I get featureVectors of shape 2x1x7680, which can be reshaped to 2x6x1280. I believe this is the output shape you’re expecting.

I'm not entirely sure yet why this change works differently from the previous implementation, but I’ll look into it further. Could you please try this on your end and see if it resolves the issue?

pavelgrigoriev commented 2 weeks ago

I tried make like this

        nvinfer1::Dims4 inputDims = {batchSize, dims.d[0], dims.d[1], dims.d[2]};
        m_context->setInputShape(m_IOTensorNames[i].c_str(),
                                 inputDims); // Define the batch size
        int inputIndex = m_engine->getBindingIndex(m_IOTensorNames[i].c_str());

        if (!m_engine->bindingIsInput(inputIndex)) {
            std::cout << "Binding {} is not an input!", inputIndex;
            return false;
        }

        // Set the binding dimensions for the input
        if (!m_context->setBindingDimensions(inputIndex, inputDims)) {
            std::cout << "Failed to set binding dimensions for input {}", inputIndex;
            return false;
        }

or

        nvinfer1::Dims4 inputDims = {batchSize, dims.d[0], dims.d[1], dims.d[2]};
        int inputIndex = m_engine->getBindingIndex(m_IOTensorNames[i].c_str());

        if (!m_engine->bindingIsInput(inputIndex)) {
            std::cout << "Binding {} is not an input!", inputIndex;
            return false;
        }

        // Set the binding dimensions for the input
        if (!m_context->setBindingDimensions(inputIndex, inputDims)) {
            std::cout << "Failed to set binding dimensions for input {}", inputIndex;
            return false;
        }
        m_context->setInputShape(m_IOTensorNames[i].c_str(),
                                 inputDims); // Define the batch size

but no effect for me

thomaskleiven commented 2 weeks ago

The code on the i-80 branch includes these changes, resulting in the following output:

./build/run_inference_benchmark --onnx_model ./models/model.onnx 
[2024-08-26 11:39:34.462] [warning] LOG_LEVEL environment variable not set.

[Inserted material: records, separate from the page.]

-- ==== Sys2Proof/Laws/State.lean ====
section
/-! SUPPORT. One lemma per field per update of the state, and the registers and bytes each update leaves, so that no
later proof unfolds a record update. -/

namespace Sys2Proof.Machine

variable (s : State)

/-! ### `setReg` -/

@[simp] theorem State.setReg_params (r : Reg) (b : Byte) : (s.setReg r b).params = s.params := rfl
@[simp] theorem State.setReg_v (r : Reg) (b : Byte) : (s.setReg r b).v = s.v.set r b := rfl
@[simp] theorem State.setReg_i (r : Reg) (b : Byte) : (s.setReg r b).i = s.i := rfl
@[simp] theorem State.setReg_pc (r : Reg) (b : Byte) : (s.setReg r b).pc = s.pc := rfl
@[simp] theorem State.setReg_sp (r : Reg) (b : Byte) : (s.setReg r b).sp = s.sp := rfl
@[simp] theorem State.setReg_stack (r : Reg) (b : Byte) : (s.setReg r b).stack = s.stack := rfl
@[simp] theorem State.setReg_dt (r : Reg) (b : Byte) : (s.setReg r b).dt = s.dt := rfl
@[simp] theorem State.setReg_st (r : Reg) (b : Byte) : (s.setReg r b).st = s.st := rfl
@[simp] theorem State.setReg_mem (r : Reg) (b : Byte) : (s.setReg r b).mem = s.mem := rfl
@[simp] theorem State.setReg_fb (r : Reg) (b : Byte) : (s.setReg r b).fb = s.fb := rfl
@[simp] theorem State.setReg_keys (r : Reg) (b : Byte) : (s.setReg r b).keys = s.keys := rfl
@[simp] theorem State.setReg_run (r : Reg) (b : Byte) : (s.setReg r b).run = s.run := rfl
@[simp] theorem State.setReg_draws (r : Reg) (b : Byte) : (s.setReg r b).draws = s.draws := rfl
@[simp] theorem State.setReg_history (r : Reg) (b : Byte) : (s.setReg r b).history = s.history := rfl

/-! ### `setI` -/

@[simp] theorem State.setI_params (w : Word) : (s.setI w).params = s.params := rfl
@[simp] theorem State.setI_v (w : Word) : (s.setI w).v = s.v := rfl
@[simp] theorem State.setI_i (w : Word) : (s.setI w).i = w := rfl
@[simp] theorem State.setI_pc (w : Word) : (s.setI w).pc = s.pc := rfl
@[simp] theorem State.setI_sp (w : Word) : (s.setI w).sp = s.sp := rfl
@[simp] theorem State.setI_stack (w : Word) : (s.setI w).stack = s.stack := rfl
@[simp] theorem State.setI_dt (w : Word) : (s.setI w).dt = s.dt := rfl
@[simp] theorem State.setI_st (w : Word) : (s.setI w).st = s.st := rfl
@[simp] theorem State.setI_mem (w : Word) : (s.setI w).mem = s.mem := rfl
@[simp] theorem State.setI_fb (w : Word) : (s.setI w).fb = s.fb := rfl
@[simp] theorem State.setI_keys (w : Word) : (s.setI w).keys = s.keys := rfl
@[simp] theorem State.setI_run (w : Word) : (s.setI w).run = s.run := rfl
@[simp] theorem State.setI_draws (w : Word) : (s.setI w).draws = s.draws := rfl
@[simp] theorem State.setI_history (w : Word) : (s.setI w).history = s.history := rfl

/-! ### `setPc` -/

@[simp] theorem State.setPc_params (w : Word) : (s.setPc w).params = s.params := rfl
@[simp] theorem State.setPc_v (w : Word) : (s.setPc w).v = s.v := rfl
@[simp] theorem State.setPc_i (w : Word) : (s.setPc w).i = s.i := rfl
@[simp] theorem State.setPc_pc (w : Word) : (s.setPc w).pc = w := rfl
@[simp] theorem State.setPc_sp (w : Word) : (s.setPc w).sp = s.sp := rfl
@[simp] theorem State.setPc_stack (w : Word) : (s.setPc w).stack = s.stack := rfl
@[simp] theorem State.setPc_dt (w : Word) : (s.setPc w).dt = s.dt := rfl
@[simp] theorem State.setPc_st (w : Word) : (s.setPc w).st = s.st := rfl
@[simp] theorem State.setPc_mem (w : Word) : (s.setPc w).mem = s.mem := rfl
@[simp] theorem State.setPc_fb (w : Word) : (s.setPc w).fb = s.fb := rfl
@[simp] theorem State.setPc_keys (w : Word) : (s.setPc w).keys = s.keys := rfl
@[simp] theorem State.setPc_run (w : Word) : (s.setPc w).run = s.run := rfl
@[simp] theorem State.setPc_draws (w : Word) : (s.setPc w).draws = s.draws := rfl
@[simp] theorem State.setPc_history (w : Word) : (s.setPc w).history = s.history := rfl

/-! ### `setDT` -/

@[simp] theorem State.setDT_params (b : Byte) : (s.setDT b).params = s.params := rfl
@[simp] theorem State.setDT_v (b : Byte) : (s.setDT b).v = s.v := rfl
@[simp] theorem State.setDT_i (b : Byte) : (s.setDT b).i = s.i := rfl
@[simp] theorem State.setDT_pc (b : Byte) : (s.setDT b).pc = s.pc := rfl
@[simp] theorem State.setDT_sp (b : Byte) : (s.setDT b).sp = s.sp := rfl
@[simp] theorem State.setDT_stack (b : Byte) : (s.setDT b).stack = s.stack := rfl
@[simp] theorem State.setDT_dt (b : Byte) : (s.setDT b).dt = b := rfl
@[simp] theorem State.setDT_st (b : Byte) : (s.setDT b).st = s.st := rfl
@[simp] theorem State.setDT_mem (b : Byte) : (s.setDT b).mem = s.mem := rfl
@[simp] theorem State.setDT_fb (b : Byte) : (s.setDT b).fb = s.fb := rfl
@[simp] theorem State.setDT_keys (b : Byte) : (s.setDT b).keys = s.keys := rfl
@[simp] theorem State.setDT_run (b : Byte) : (s.setDT b).run = s.run := rfl
@[simp] theorem State.setDT_draws (b : Byte) : (s.setDT b).draws = s.draws := rfl
@[simp] theorem State.setDT_history (b : Byte) : (s.setDT b).history = s.history := rfl

/-! ### `setST` -/

@[simp] theorem State.setST_params (b : Byte) : (s.setST b).params = s.params := rfl
@[simp] theorem State.setST_v (b : Byte) : (s.setST b).v = s.v := rfl
@[simp] theorem State.setST_i (b : Byte) : (s.setST b).i = s.i := rfl
@[simp] theorem State.setST_pc (b : Byte) : (s.setST b).pc = s.pc := rfl
@[simp] theorem State.setST_sp (b : Byte) : (s.setST b).sp = s.sp := rfl
@[simp] theorem State.setST_stack (b : Byte) : (s.setST b).stack = s.stack := rfl
@[simp] theorem State.setST_dt (b : Byte) : (s.setST b).dt = s.dt := rfl
@[simp] theorem State.setST_st (b : Byte) : (s.setST b).st = b := rfl
@[simp] theorem State.setST_mem (b : Byte) : (s.setST b).mem = s.mem := rfl
@[simp] theorem State.setST_fb (b : Byte) : (s.setST b).fb = s.fb := rfl
@[simp] theorem State.setST_keys (b : Byte) : (s.setST b).keys = s.keys := rfl
@[simp] theorem State.setST_run (b : Byte) : (s.setST b).run = s.run := rfl
@[simp] theorem State.setST_draws (b : Byte) : (s.setST b).draws = s.draws := rfl
@[simp] theorem State.setST_history (b : Byte) : (s.setST b).history = s.history := rfl

/-! ### `setRun` -/

@[simp] theorem State.setRun_params (r : RunState) : (s.setRun r).params = s.params := rfl
@[simp] theorem State.setRun_v (r : RunState) : (s.setRun r).v = s.v := rfl
@[simp] theorem State.setRun_i (r : RunState) : (s.setRun r).i = s.i := rfl
@[simp] theorem State.setRun_pc (r : RunState) : (s.setRun r).pc = s.pc := rfl
@[simp] theorem State.setRun_sp (r : RunState) : (s.setRun r).sp = s.sp := rfl
@[simp] theorem State.setRun_stack (r : RunState) : (s.setRun r).stack = s.stack := rfl
@[simp] theorem State.setRun_dt (r : RunState) : (s.setRun r).dt = s.dt := rfl
@[simp] theorem State.setRun_st (r : RunState) : (s.setRun r).st = s.st := rfl
@[simp] theorem State.setRun_mem (r : RunState) : (s.setRun r).mem = s.mem := rfl
@[simp] theorem State.setRun_fb (r : RunState) : (s.setRun r).fb = s.fb := rfl
@[simp] theorem State.setRun_keys (r : RunState) : (s.setRun r).keys = s.keys := rfl
@[simp] theorem State.setRun_run (r : RunState) : (s.setRun r).run = r := rfl
@[simp] theorem State.setRun_draws (r : RunState) : (s.setRun r).draws = s.draws := rfl
@[simp] theorem State.setRun_history (r : RunState) : (s.setRun r).history = s.history := rfl

/-! ### `advance` -/

@[simp] theorem State.advance_params : s.advance.params = s.params := rfl
@[simp] theorem State.advance_v : s.advance.v = s.v := rfl
@[simp] theorem State.advance_i : s.advance.i = s.i := rfl
@[simp] theorem State.advance_pc : s.advance.pc = s.pc + 2 := rfl
@[simp] theorem State.advance_sp : s.advance.sp = s.sp := rfl
@[simp] theorem State.advance_stack : s.advance.stack = s.stack := rfl
@[simp] theorem State.advance_dt : s.advance.dt = s.dt := rfl
@[simp] theorem State.advance_st : s.advance.st = s.st := rfl
@[simp] theorem State.advance_mem : s.advance.mem = s.mem := rfl
@[simp] theorem State.advance_fb : s.advance.fb = s.fb := rfl
@[simp] theorem State.advance_keys : s.advance.keys = s.keys := rfl
@[simp] theorem State.advance_run : s.advance.run = s.run := rfl
@[simp] theorem State.advance_draws : s.advance.draws = s.draws := rfl
@[simp] theorem State.advance_history : s.advance.history = s.history := rfl

/-! ### `rewind` -/

@[simp] theorem State.rewind_params : s.rewind.params = s.params := rfl
@[simp] theorem State.rewind_v : s.rewind.v = s.v := rfl
@[simp] theorem State.rewind_i : s.rewind.i = s.i := rfl
@[simp] theorem State.rewind_pc : s.rewind.pc = s.pc - 2 := rfl
@[simp] theorem State.rewind_sp : s.rewind.sp = s.sp := rfl
@[simp] theorem State.rewind_stack : s.rewind.stack = s.stack := rfl
@[simp] theorem State.rewind_dt : s.rewind.dt = s.dt := rfl
@[simp] theorem State.rewind_st : s.rewind.st = s.st := rfl
@[simp] theorem State.rewind_mem : s.rewind.mem = s.mem := rfl
@[simp] theorem State.rewind_fb : s.rewind.fb = s.fb := rfl
@[simp] theorem State.rewind_keys : s.rewind.keys = s.keys := rfl
@[simp] theorem State.rewind_run : s.rewind.run = s.run := rfl
@[simp] theorem State.rewind_draws : s.rewind.draws = s.draws := rfl
@[simp] theorem State.rewind_history : s.rewind.history = s.history := rfl

/-! ### `raise` -/

@[simp] theorem State.raise_params (e : StepError) : (s.raise e).params = s.params := rfl
@[simp] theorem State.raise_v (e : StepError) : (s.raise e).v = s.v := rfl
@[simp] theorem State.raise_i (e : StepError) : (s.raise e).i = s.i := rfl
@[simp] theorem State.raise_pc (e : StepError) : (s.raise e).pc = s.pc := rfl
@[simp] theorem State.raise_sp (e : StepError) : (s.raise e).sp = s.sp := rfl
@[simp] theorem State.raise_stack (e : StepError) : (s.raise e).stack = s.stack := rfl
@[simp] theorem State.raise_dt (e : StepError) : (s.raise e).dt = s.dt := rfl
@[simp] theorem State.raise_st (e : StepError) : (s.raise e).st = s.st := rfl
@[simp] theorem State.raise_mem (e : StepError) : (s.raise e).mem = s.mem := rfl
@[simp] theorem State.raise_fb (e : StepError) : (s.raise e).fb = s.fb := rfl
@[simp] theorem State.raise_keys (e : StepError) : (s.raise e).keys = s.keys := rfl
@[simp] theorem State.raise_run (e : StepError) : (s.raise e).run = s.run := rfl
@[simp] theorem State.raise_draws (e : StepError) : (s.raise e).draws = s.draws := rfl
@[simp] theorem State.raise_history (e : StepError) : (s.raise e).history = s.history ++ [e] := rfl

/-! ### `writeByte` -/

@[simp] theorem State.writeByte_params (a : Nat) (b : Byte) : (s.writeByte a b).params = s.params := rfl
@[simp] theorem State.writeByte_v (a : Nat) (b : Byte) : (s.writeByte a b).v = s.v := rfl
@[simp] theorem State.writeByte_i (a : Nat) (b : Byte) : (s.writeByte a b).i = s.i := rfl
@[simp] theorem State.writeByte_pc (a : Nat) (b : Byte) : (s.writeByte a b).pc = s.pc := rfl
@[simp] theorem State.writeByte_sp (a : Nat) (b : Byte) : (s.writeByte a b).sp = s.sp := rfl
@[simp] theorem State.writeByte_stack (a : Nat) (b : Byte) : (s.writeByte a b).stack = s.stack := rfl
@[simp] theorem State.writeByte_dt (a : Nat) (b : Byte) : (s.writeByte a b).dt = s.dt := rfl
@[simp] theorem State.writeByte_st (a : Nat) (b : Byte) : (s.writeByte a b).st = s.st := rfl
@[simp] theorem State.writeByte_mem (a : Nat) (b : Byte) : (s.writeByte a b).mem = Memory.write s.params s.mem a b := rfl
@[simp] theorem State.writeByte_fb (a : Nat) (b : Byte) : (s.writeByte a b).fb = s.fb := rfl
@[simp] theorem State.writeByte_keys (a : Nat) (b : Byte) : (s.writeByte a b).keys = s.keys := rfl
@[simp] theorem State.writeByte_run (a : Nat) (b : Byte) : (s.writeByte a b).run = s.run := rfl
@[simp] theorem State.writeByte_draws (a : Nat) (b : Byte) : (s.writeByte a b).draws = s.draws := rfl
@[simp] theorem State.writeByte_history (a : Nat) (b : Byte) : (s.writeByte a b).history = s.history := rfl

/-! ### `drawn` -/

@[simp] theorem State.drawn_params : s.drawn.params = s.params := rfl
@[simp] theorem State.drawn_v : s.drawn.v = s.v := rfl
@[simp] theorem State.drawn_i : s.drawn.i = s.i := rfl
@[simp] theorem State.drawn_pc : s.drawn.pc = s.pc := rfl
@[simp] theorem State.drawn_sp : s.drawn.sp = s.sp := rfl
@[simp] theorem State.drawn_stack : s.drawn.stack = s.stack := rfl
@[simp] theorem State.drawn_dt : s.drawn.dt = s.dt := rfl
@[simp] theorem State.drawn_st : s.drawn.st = s.st := rfl
@[simp] theorem State.drawn_mem : s.drawn.mem = s.mem := rfl
@[simp] theorem State.drawn_fb : s.drawn.fb = s.fb := rfl
@[simp] theorem State.drawn_keys : s.drawn.keys = s.keys := rfl
@[simp] theorem State.drawn_run : s.drawn.run = s.run := rfl
@[simp] theorem State.drawn_draws : s.drawn.draws = s.draws + 1 := rfl
@[simp] theorem State.drawn_history : s.drawn.history = s.history := rfl

/-! ### Registers and bytes through the updates -/

/-- Reading a register after one is written. -/
theorem State.reg_setReg (r q : Reg) (b : Byte) : (s.setReg r b).reg q = if r = q then b else s.reg q := by
  simp only [State.reg, State.setReg, Fin.getElem_fin, Vector.getElem_set, Fin.val_inj]

@[simp] theorem State.reg_setReg_self (r : Reg) (b : Byte) : (s.setReg r b).reg r = b := by
  simp [State.reg_setReg]

@[simp] theorem State.reg_setI (q : Reg) (w : Word) : (s.setI w).reg q = s.reg q := rfl
@[simp] theorem State.reg_setPc (q : Reg) (w : Word) : (s.setPc w).reg q = s.reg q := rfl
@[simp] theorem State.reg_setDT (q : Reg) (b : Byte) : (s.setDT b).reg q = s.reg q := rfl
@[simp] theorem State.reg_setST (q : Reg) (b : Byte) : (s.setST b).reg q = s.reg q := rfl
@[simp] theorem State.reg_setRun (q : Reg) (r : RunState) : (s.setRun r).reg q = s.reg q := rfl
@[simp] theorem State.reg_advance (q : Reg) : s.advance.reg q = s.reg q := rfl
@[simp] theorem State.reg_rewind (q : Reg) : s.rewind.reg q = s.reg q := rfl
@[simp] theorem State.reg_raise (q : Reg) (e : StepError) : (s.raise e).reg q = s.reg q := rfl
@[simp] theorem State.reg_writeByte (q : Reg) (a : Nat) (b : Byte) : (s.writeByte a b).reg q = s.reg q := rfl
@[simp] theorem State.reg_drawn (q : Reg) : s.drawn.reg q = s.reg q := rfl

@[simp] theorem State.byteAt_setReg (k : Nat) (r : Reg) (b : Byte) : (s.setReg r b).byteAt k = s.byteAt k := rfl
@[simp] theorem State.byteAt_setI (k : Nat) (w : Word) : (s.setI w).byteAt k = s.byteAt k := rfl
@[simp] theorem State.byteAt_setPc (k : Nat) (w : Word) : (s.setPc w).byteAt k = s.byteAt k := rfl
@[simp] theorem State.byteAt_setDT (k : Nat) (b : Byte) : (s.setDT b).byteAt k = s.byteAt k := rfl
@[simp] theorem State.byteAt_setST (k : Nat) (b : Byte) : (s.setST b).byteAt k = s.byteAt k := rfl
@[simp] theorem State.byteAt_setRun (k : Nat) (r : RunState) : (s.setRun r).byteAt k = s.byteAt k := rfl
@[simp] theorem State.byteAt_advance (k : Nat) : s.advance.byteAt k = s.byteAt k := rfl
@[simp] theorem State.byteAt_rewind (k : Nat) : s.rewind.byteAt k = s.byteAt k := rfl
@[simp] theorem State.byteAt_raise (k : Nat) (e : StepError) : (s.raise e).byteAt k = s.byteAt k := rfl
@[simp] theorem State.byteAt_drawn (k : Nat) : s.drawn.byteAt k = s.byteAt k := rfl

/-! ### The state after reset -/

/-- Every register reads 0 after reset (R48). -/
theorem reset_reg (r : Reg) : State.reset.reg r = 0 := by
  revert r; decide

/-- Memory lists nothing after reset, so every byte is its construction value (R48). -/
theorem reset_byteAt (a : Nat) : State.reset.byteAt a = initialByte defaultParams a := rfl

end Sys2Proof.Machine
end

Using default log level (info).
[2024-08-26 11:39:34.478] [info] Engine name: model.engine.Orin.fp16.2.2
[2024-08-26 11:39:34.478] [info] Searching for engine file with name: ./model.engine.Orin.fp16.2.2
[2024-08-26 11:39:34.478] [info] Engine found, not regenerating...
[2024-08-26 11:39:34.478] [info] Loading TensorRT engine file at path: ./model.engine.Orin.fp16.2.2
[2024-08-26 11:39:34.556] [info] Loaded engine size: 11 MiB
[2024-08-26 11:39:34.583] [info] [MemUsageChange] TensorRT-managed allocation in engine deserialization: CPU +0, GPU +10, now: CPU 0, GPU 10 (MiB)
[2024-08-26 11:39:34.584] [info] [MemUsageChange] TensorRT-managed allocation in IExecutionContext creation: CPU +0, GPU +3, now: CPU 0, GPU 13 (MiB)
[2024-08-26 11:39:34.594] [info] Attempting to reshape the matrix to have 40 channels, 1 height, and 1280 width
[2024-08-26 11:39:34.594] [info] Reshaped desired matrix to have 40 channels, 1 height, and 1280 width
[2024-08-26 11:39:34.594] [info] Warming up the network...
[2024-08-26 11:39:34.870] [info] Feature vectors shape: 2x1x7680
[2024-08-26 11:39:34.870] [info] Running benchmarks (1000 iterations)...
[2024-08-26 11:39:36.693] [info] Benchmarking complete!
[2024-08-26 11:39:36.693] [info] ======================
[2024-08-26 11:39:36.693] [info] Avg time per sample: 
[2024-08-26 11:39:36.693] [info] Avg time per sample: 0.9115 ms
[2024-08-26 11:39:36.693] [info] Batch size: 2
[2024-08-26 11:39:36.693] [info] ======================

[2024-08-26 11:39:36.693] [info] Batch 0, output 0
[2024-08-26 11:39:36.693] [info] 4.476562 4.285156 4.230469 4.371094 4.699219 4.828125 4.921875 4.167969 4.406250 4.726562 ...
[2024-08-26 11:39:36.693] [info] Batch 1, output 0
[2024-08-26 11:39:36.693] [info] 4.476562 4.285156 4.230469 4.371094 4.699219 4.828125 4.921875 4.167969 4.406250 4.726562 ...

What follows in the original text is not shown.